-- ==== Sys2Proof/Laws/State.lean ====
section
/-! SUPPORT. What each plain update of the state leaves alone: one lemma for every update and every field that it does not
write, true by unfolding, so that no later proof unfolds a record update. -/

namespace Sys2Proof.Machine
open Sys2Proof

variable (s : State)


/-! ### `State.set` writes `regs` -/

@[simp] theorem State.set_pending (f : Fld) (v : Nat) : (s.set f v).pending = s.pending := rfl
@[simp] theorem State.set_free (f : Fld) (v : Nat) : (s.set f v).free = s.free := rfl
@[simp] theorem State.set_time (f : Fld) (v : Nat) : (s.set f v).time = s.time := rfl
@[simp] theorem State.set_mem (f : Fld) (v : Nat) : (s.set f v).mem = s.mem := rfl
@[simp] theorem State.set_irq (f : Fld) (v : Nat) : (s.set f v).irq = s.irq := rfl
@[simp] theorem State.set_host (f : Fld) (v : Nat) : (s.set f v).host = s.host := rfl
@[simp] theorem State.set_mgmt (f : Fld) (v : Nat) : (s.set f v).mgmt = s.mgmt := rfl
@[simp] theorem State.set_out (f : Fld) (v : Nat) : (s.set f v).out = s.out := rfl
@[simp] theorem State.set_stile (f : Fld) (v : Nat) : (s.set f v).stile = s.stile := rfl
@[simp] theorem State.set_jobs (f : Fld) (v : Nat) : (s.set f v).jobs = s.jobs := rfl
@[simp] theorem State.set_nextJob (f : Fld) (v : Nat) : (s.set f v).nextJob = s.nextJob := rfl
@[simp] theorem State.set_engines (f : Fld) (v : Nat) : (s.set f v).engines = s.engines := rfl
@[simp] theorem State.set_flight (f : Fld) (v : Nat) : (s.set f v).flight = s.flight := rfl
@[simp] theorem State.set_t3 (f : Fld) (v : Nat) : (s.set f v).t3 = s.t3 := rfl
@[simp] theorem State.set_chans (f : Fld) (v : Nat) : (s.set f v).chans = s.chans := rfl
@[simp] theorem State.set_provs (f : Fld) (v : Nat) : (s.set f v).provs = s.provs := rfl
@[simp] theorem State.set_nextProv (f : Fld) (v : Nat) : (s.set f v).nextProv = s.nextProv := rfl
@[simp] theorem State.set_stallSwath (f : Fld) (v : Nat) : (s.set f v).stallSwath = s.stallSwath := rfl
@[simp] theorem State.set_tusss (f : Fld) (v : Nat) : (s.set f v).tusss = s.tusss := rfl
@[simp] theorem State.set_areas (f : Fld) (v : Nat) : (s.set f v).areas = s.areas := rfl
@[simp] theorem State.set_prods (f : Fld) (v : Nat) : (s.set f v).prods = s.prods := rfl
@[simp] theorem State.set_genSets (f : Fld) (v : Nat) : (s.set f v).genSets = s.genSets := rfl
@[simp] theorem State.set_leas (f : Fld) (v : Nat) : (s.set f v).leas = s.leas := rfl
@[simp] theorem State.set_leaFaults (f : Fld) (v : Nat) : (s.set f v).leaFaults = s.leaFaults := rfl
@[simp] theorem State.set_chainRefs (f : Fld) (v : Nat) : (s.set f v).chainRefs = s.chainRefs := rfl
@[simp] theorem State.set_legacyRefs (f : Fld) (v : Nat) : (s.set f v).legacyRefs = s.legacyRefs := rfl
@[simp] theorem State.set_commits (f : Fld) (v : Nat) : (s.set f v).commits = s.commits := rfl
@[simp] theorem State.set_images (f : Fld) (v : Nat) : (s.set f v).images = s.images := rfl
@[simp] theorem State.set_verifs (f : Fld) (v : Nat) : (s.set f v).verifs = s.verifs := rfl
@[simp] theorem State.set_loads (f : Fld) (v : Nat) : (s.set f v).loads = s.loads := rfl
@[simp] theorem State.set_tests (f : Fld) (v : Nat) : (s.set f v).tests = s.tests := rfl
@[simp] theorem State.set_pubKeys (f : Fld) (v : Nat) : (s.set f v).pubKeys = s.pubKeys := rfl
@[simp] theorem State.set_testKey (f : Fld) (v : Nat) : (s.set f v).testKey = s.testKey := rfl
@[simp] theorem State.set_fractionOld (f : Fld) (v : Nat) : (s.set f v).fractionOld = s.fractionOld := rfl
@[simp] theorem State.set_fractionAt (f : Fld) (v : Nat) : (s.set f v).fractionAt = s.fractionAt := rfl
@[simp] theorem State.set_ctxs (f : Fld) (v : Nat) : (s.set f v).ctxs = s.ctxs := rfl
@[simp] theorem State.set_sensors (f : Fld) (v : Nat) : (s.set f v).sensors = s.sensors := rfl
@[simp] theorem State.set_heather (f : Fld) (v : Nat) : (s.set f v).heather = s.heather := rfl
@[simp] theorem State.set_entry (f : Fld) (v : Nat) : (s.set f v).entry = s.entry := rfl
@[simp] theorem State.set_waking (f : Fld) (v : Nat) : (s.set f v).waking = s.waking := rfl
@[simp] theorem State.set_slept (f : Fld) (v : Nat) : (s.set f v).slept = s.slept := rfl
@[simp] theorem State.set_quarters (f : Fld) (v : Nat) : (s.set f v).quarters = s.quarters := rfl
@[simp] theorem State.set_boot (f : Fld) (v : Nat) : (s.set f v).boot = s.boot := rfl
@[simp] theorem State.set_flash (f : Fld) (v : Nat) : (s.set f v).flash = s.flash := rfl
@[simp] theorem State.set_latent (f : Fld) (v : Nat) : (s.set f v).latent = s.latent := rfl
@[simp] theorem State.set_flits (f : Fld) (v : Nat) : (s.set f v).flits = s.flits := rfl
@[simp] theorem State.set_recs (f : Fld) (v : Nat) : (s.set f v).recs = s.recs := rfl
@[simp] theorem State.set_fresh (f : Fld) (v : Nat) : (s.set f v).fresh = s.fresh := rfl
@[simp] theorem State.set_tap (f : Fld) (v : Nat) : (s.set f v).tap = s.tap := rfl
• • • • • • •
_Task statement_
Among the records, find the lines that contain "update" and copy each of them.

_Solution_
/-! SUPPORT. What each plain update of the state leaves alone: one lemma for every update and every field that it does not
write, true by unfolding, so that no later proof unfolds a record update. -/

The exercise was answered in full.